• Provided data:
☆ ☆ ☆ ☆

-- ==== Sys2Proof/Machine/Copies.lean ====
section
/-!
DEFINITION. Copy channels: CPY, CPY.ABORT and MILE.WAIT, and the channels' own moves (R144 to R150, R155, R357 to R359).
-/
namespace Sys2Proof.Machine

/-! The record. -/

/-- The copy record of 64 bytes read as one number; none when it breaks the table of R145, but for the overlap and the junction. -/
def copyOf (w : Nat) : Option CopyRec :=
  let b := fun (o n : Nat) => BitVec.ofNat 64 (recField w o n)
  let c : CopyRec :=
    { dst := b 0 8, src := b 8 8, length := recField w 0x10 4, rows := recField w 0x14 4, dstride := b 0x18 8, sstride := b 0x20 8,
      junction := b 0x28 8, slot := recField w 0x30 4 % 4, graph := bitAt (recField w 0x30 4) 2 }
  if c.length = 0 ∨ c.rows = 0 ∨ 2 ^ 40 ≤ c.length * c.rows ∨ (1 < c.rows ∧ sw c.dstride < c.length) ∨ 8 ≤ recField w 0x30 4
      ∨ recField w 0x34 12 ≠ 0 then none
  else some c

/-- Whether some integer `r < n` puts `r * step` in `[lo, hi]`; `step` is positive, or `n` is 1. -/
def reaches (n : Nat) (step lo hi : Int) : Bool :=
  if n ≤ 1 then decide (lo ≤ 0) && decide (0 ≤ hi)
  else
    let first := max 0 (-((-lo) / step))
    decide (first ≤ (n : Int) - 1) && decide (first * step ≤ hi)

/-- Whether the bytes read and those written overlap (R145): `out` is the destination's length where it is one run. -/
def copyOverlaps (c : CopyRec) (out : Nat) : Bool :=
  (List.range c.rows).any fun r =>
    let a : Int := (c.src.toNat : Int) + (r : Int) * (if c.rows ≤ 1 then 0 else sw c.sstride) - c.dst.toNat
    if c.graph then decide (0 < out) && decide (a < out) && decide (0 < a + c.length)
    else reaches c.rows (sw c.dstride) (a - c.length + 1) (a + c.length - 1)

/-! Issue. -/

/-- Commands of a channel that have not started: its queue holds four (R144). -/
def Chan.waiting (ch : Chan) : Nat := (ch.queue.filter fun c => !c.started).length

/-- The command of a track for a record. -/
def State.copyCmd (s : State) (c : Q8) (w : Nat) (r : CopyRec) : CopyCmd :=
  let t := s.me
  { id := 0, chan := c.val, track := s.cur.2, ctx := t.ctxid, super := t.super, fpc := t.pc, record := toBytes 64 w, cr := r }

/-- Puts a checked command in its channel's queue, or waits with its record while the queue is full (R144, R357). -/
def State.enqueueCopy (s : State) (i : Instr) (c : Q8) (cmd : CopyCmd) : Out :=
  let ch := mget {} c.val s.myCore.chans
  if 4 ≤ ch.waiting then
    .wait .copyRoom c.val ((s.hold i .copyRoom c.val).modMe fun t => { t with wait := t.wait.map fun w => { w with record := cmd.record } })
  else
    let (id, s) := s.fresh
    let cmd := { cmd with id := id, clock := s.who.released }
    let s := s.emitCore s.cur.1 1 c.val cmd.ctx cmd.cr.dst
    .done (s.newTick.modMyCore fun k => { k with chans := mput c.val { ch with queue := ch.queue ++ [cmd] } k.chans })

/-- CPY's own part (R357): its record is read and checked once, before it waits. -/
def cpyBody (c : Q8) (a : Reg) (s : State) : Out :=
  let va := s.x a
  let kept := match s.me.wait with
    | some w => w.record
    | none => []
  match copyOf (ofBytes kept) with
  | some r => s.enqueueCopy (.cpy c a) c (s.copyCmd c (ofBytes kept) r)
  | none =>
    if va.toNat % 64 ≠ 0 then faulty .align s va
    else (s.readRecord va.toNat 8).out fun w s =>
      match copyOf w with
      | none => faulty .illegal s va
      | some r =>
        let cmd := s.copyCmd c w r
        if copyOverlaps r (s.outLen s.cur.1 cmd) then faulty .illegal s va
        else if r.junction.toNat % 64 ≠ 0 then faulty .align s r.junction
        else s.enqueueCopy (.cpy c a) c cmd

def execCpy (c : Q8) (a : Reg) (s : State) : Host.Outcome State Fault Refusal := perform (.cpy c a) (cpyBody c a) s

/-- CPY_QUEUE_ROOM: a waiting CPY finds room. -/
def execCpyQueueRoom (core t : Nat) (s : State) : Host.Outcome State Fault Refusal :=
  resumeWait core t .copyRoom (fun i s => match i with
    | .cpy c a => cpyBody c a s
    | _ => .done s) s

/-! Progress. -/

/-- Changes the command at the head of a queue, of a channel. -/
def modFirst (f : CopyCmd → CopyCmd) : List CopyCmd → List CopyCmd
  | g :: t => f g :: t
  | [] => []
def State.modHead (s : State) (core c : Nat) (f : CopyCmd → CopyCmd) : State :=
  s.modCore core fun k => { k with chans := mupd {} c (fun ch => { ch with queue := modFirst f ch.queue }) k.chans }

/-- Suspends a channel's active command, or ends it (R144, R155), when its nodes' flags reach its issuer (R167), and holds its record. -/
def State.suspendCopy (s : State) (core c : Nat) (g : CopyCmd) (cause : Cause) (addr off : Nat) (ends : Bool) : State :=
  let s := s.emitCore core 3 c g.ctx (s.mile core c)
  let s := if ends then s.deliverFlags core g.track g.flags else s
  let told : Word × Word × Word := (causeWord cause (some 2), BitVec.ofNat 64 addr, streamElem c off)
  (s.modHead core c fun g => { g with faulted := true, ending := ends, record3 := some told }).tellTrack core g.track
    { cause := cause, addr := told.2.1, elem := told.2.2, fpc := g.fpc, engine := 2, unit := c, cmd := g.id, ended := ends }

/-- Runs a part of a channel's active command. -/
def State.onHead (s : State) (core : Nat) (c : Q8) (f : CopyCmd → State) : Host.Outcome State Fault Refusal :=
  match (mget {} c.val (s.core core).chans).queue with
  | [] => .next s
  | g :: _ => if (s.core core).frozen || g.faulted then .next s else .next (f g)

/-- An XF.LOAD of the core's cluster waits to install into the slot (R160 step 4); one of a frozen core has yet to begin again (R444). -/
def State.slotAwaited (s : State) (cluster slot : Nat) : Bool :=
  (span (16 * cluster) 16).any fun c => !(s.core c).frozen && (span 0 4).any fun t => match (s.track c t).wait with
    | some w => w.kind == .xfload && w.obj == slot
    | none => false

/-- Whether a command through a graph fails at its start (R164). -/
def State.graphBad (s : State) (core : Nat) (g : CopyCmd) : Bool :=
  match s.slotGraph core g.cr.slot with
  | none => true
  | some gr =>
    gr.ctx != g.ctx || (gr.nodes.zip (graphSizes g.total gr.nodes [])).any fun (n, e) =>
      decide (2 ^ 32 ≤ e.1) || decide (2 ^ 32 ≤ e.2.1)
        || (n.in0 == 16 && elemBits n.itype != 4 && g.total % n.inUnits != 0)

/-- COPY_START: the head of a channel's queue becomes its active command. Through a graph it waits its turn among the core's commands
of the slot, and behind an XF.LOAD (R160, R164, R165). It reads the remote map here (R278), and here, where R167 takes its nodes' dynamic
rounding mode, the SRSEED of their draws (R120 names no moment; log entry 61). -/
def execCopyStart (core : Nat) (c : Q8) (s : State) : Host.Outcome State Fault Refusal :=
  s.onHead core c fun g =>
    let t := s.track core g.track
    let start := s.modHead core c.val fun g => { g with started := true, rm := resolveRm .dyn t.arith, seed := t.srseed, map := s.remoteMap }
    if g.started then s
    else if !g.cr.graph then start
    else if s.slotAwaited (clusterOf core) g.cr.slot
        || (s.core core).copies.any fun o => o.cr.graph && o.cr.slot == g.cr.slot && decide (o.id < g.id) then s
    else if s.graphBad core g then s.suspendCopy core c.val g .illegal 0 0 false
    else match s.slotGraph core g.cr.slot with
      | some gr => start.modHead core c.val fun g => { g with nodes := gr.nodes.map (fun _ => {}), graph := some gr }
      | none => start

/-- Whether the copy writes every byte of a line (R182). -/
def CopyCmd.covers (c : CopyCmd) (line : Nat) : Bool :=
  (span (64 * line) 64).all fun v => (indexAt c.cr.dst c.cr.dstride c.cr.length c.cr.rows v).isSome

/-- The value of a source byte: where an earlier byte of the command was written to it, either that or what it was (R145). -/
def aliasByte (c : CopyCmd) (pa : Option Nat) (now : Nat) : Nat :=
  match pa.bind (mfind · c.orig) with
  | some old => if Config.aliasOld c.id c.done then old.toNat else now
  | none => now

/-- `n` source bytes, read as the number `v`, with the aliased ones chosen. -/
def State.aliasBytes (s : State) (w : Who) (g : CopyCmd) (v : Nat) (n : Nat) : Nat :=
  if g.orig.isEmpty then v
  else ofBytes ((toBytes n v).zipIdx.map fun b => BitVec.ofNat 8 (aliasByte g (s.peek w (g.srcAddr (g.done + b.2)) .read) b.1.toNat))

/-- Bytes that the command writes next at once: an aligned granule that lies within its row whole (R178), or one byte. -/
def CopyCmd.piece (g : CopyCmd) : Nat := if g.dstAddr g.done % 8 = 0 ∧ g.done % g.cr.length + 8 ≤ g.cr.length then 8 else 1

/-- The cause and the ending of a fault at a destination, `off` bytes on (R155). -/
def State.dstFault (s : State) (core c : Nat) (g : CopyCmd) (cause : Cause) (va off : Nat) : State :=
  if cause = .linkDown then
    let w := g.who (s.core core) core
    let len := s.outLen core g
    let poisoned := (List.range (len - g.done)).foldl (fun s i => match s.peek w (g.dstAddr (g.done + i)) .write with
      | some pa => s.setPoison pa true
      | none => s) s
    poisoned.suspendCopy core c g cause (g.milestone len) g.done true
  else s.suspendCopy core c g cause va (g.done + off) false

/-- A fault at a source: a link that is lost ends the command (R276, R277), with LINKDOWN at its milestone. -/
def State.srcFault (s : State) (core c : Nat) (g : CopyCmd) (cause : Cause) (va off : Nat) : State :=
  if cause = .linkDown then s.suspendCopy core c g cause (g.milestone (s.outLen core g)) g.done true
  else s.suspendCopy core c g cause va (g.done + off) false

/-- Moves one piece: the state after it, and whether it moved. A write to another node counts once it is acknowledged (R155), and the last of
a line that the copy writes whole clears its poison. -/
def State.copyPiece (s : State) (core c : Nat) (g : CopyCmd) : State × Bool :=
  let w := g.who (s.core core) core
  let n := g.piece
  let sva := g.srcAddr g.done
  let dva := g.dstAddr g.done
  let whole := g.covers (dva / 64) && (dva + n) % 64 == 0
  let moved := fun (s : State) (orig : List Host.Cell) =>
    s.modHead core c fun g => { g with done := g.done + n, taken := g.done + n, orig := orig }
  match s.pieceSent core g.id with
  | some r =>
    if r.answer.isSome then
      let s := (moved (s.endRels r.pa n) g.orig).asked core (writeUnit g.id)
      (if whole && s.poisoned r.pa then s.setPoison r.pa false else s, true)
    else (s, false)
  | none =>
  match s.engineRead w g.id sva n with
  | .wait s => (s, false)
  | .fault cause a s => (s.srcFault core c g cause a (wrap ((a : Int) - sva)), false)
  | .ok v s =>
    let v := s.aliasBytes w g v n
    match s.engineChecks w g.covers dva n with
    | .wait s => (s, false)
    | .fault cause a s => (s.dstFault core c g cause a (wrap ((a : Int) - dva)), false)
    | .ok pas s =>
      let orig := pas.foldl (fun m pa => if mhas pa m then m else mput pa (s.byte pa) m) g.orig
      match area (pas.headD 0) with
      | .remote _ _ => ((s.ask core (writeUnit g.id) (pas.headD 0) 3 (toBytes n v) w.map).2, false)
      | _ => ((moved s orig).engineWrites w whole pas v, true)

/-- The trace port hears of a milestone that has crossed a 4 KiB boundary since `before`. -/
def State.noteMile (s : State) (core c ctx : Nat) (before : Word) : State :=
  let now := s.mile core c
  if before.toNat / 4096 < now.toNat / 4096 then s.emitCore core 4 c ctx now else s

/-- Whether a track's CPY.ABORT or EXIT waits for a channel's writes in flight: the channel sends no more of them (R150). -/
def State.stopping (s : State) (core c : Nat) (g : CopyCmd) : Bool :=
  match (s.track core g.track).wait with
  | some w => w.kind == .abort && (w.obj == c || w.obj == 8)
  | none => false

/-- Moves pieces, up to `n` bytes in all. -/
def State.copyBytes (s0 : State) (core c : Nat) : Nat → Nat → State
  | 0, _ => s0
  | fuel + 1, n =>
    match (mget {} c (s0.core core).chans).queue with
    | [] => s0
    | g :: _ =>
      if g.faulted || g.total ≤ g.done || n < g.piece || (s0.stopping core c g && (s0.pieceSent core g.id).isNone) then s0
      else match s0.copyPiece core c g with
        | (s, true) => ((s.moved core (8 + c) g.piece).noteMile core c g.ctx (s0.mile core c)).copyBytes core c fuel (n - g.piece)
        | (s, false) => s

/-- COPY_TRANSFER: the active command moves some of the bytes of a cycle, 64 at most (R146), whole granules at once (R178). -/
def execCopyTransfer (core : Nat) (c : Q8) (bytes : Nat) (s : State) : Host.Outcome State Fault Refusal :=
  s.onHead core c fun g => if g.started && !g.cr.graph then s.copyBytes core c.val (min bytes 64) (min bytes 64) else s

/-- COPY_COMPLETE: the junction receives the bytes written, once all are performed, and the command leaves its channel (R146, R167). -/
def execCopyComplete (core : Nat) (c : Q8) (s : State) : Host.Outcome State Fault Refusal :=
  s.onHead core c fun g =>
    let len := s.outLen core g
    let w := g.who (s.core core) core
    if !g.started || decide (g.done < len) || (g.cr.graph && (!s.sentLanded core || g.nodes.any fun n => !n.ended))
        || s.stopping core c.val g then s
    else match s.engineJct w g.id g.cr.junction len with
      | .wait s => s
      | .fault cause a s => s.suspendCopy core c.val g cause a (g.cr.length * g.cr.rows) false
      | .ok _ s =>
        let s := s.emitCore core 2 c.val g.ctx (BitVec.ofNat 64 len)
        (s.endHead core c.val g (BitVec.ofNat 64 (g.limit len))).deliverFlags core g.track g.flags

☆ ☆ ☆ ☆

• Task objective: Exact duplication is required for the lines above, from the line that contains "def execCopyStart (core" to the line that contains "let t := s.track core g.track", inclusive; omit all others.

• Solution to this exercise:
def execCopyStart (core : Nat) (c : Q8) (s : State) : Host.Outcome State Fault Refusal :=
  s.onHead core c fun g =>
    let t := s.track core g.track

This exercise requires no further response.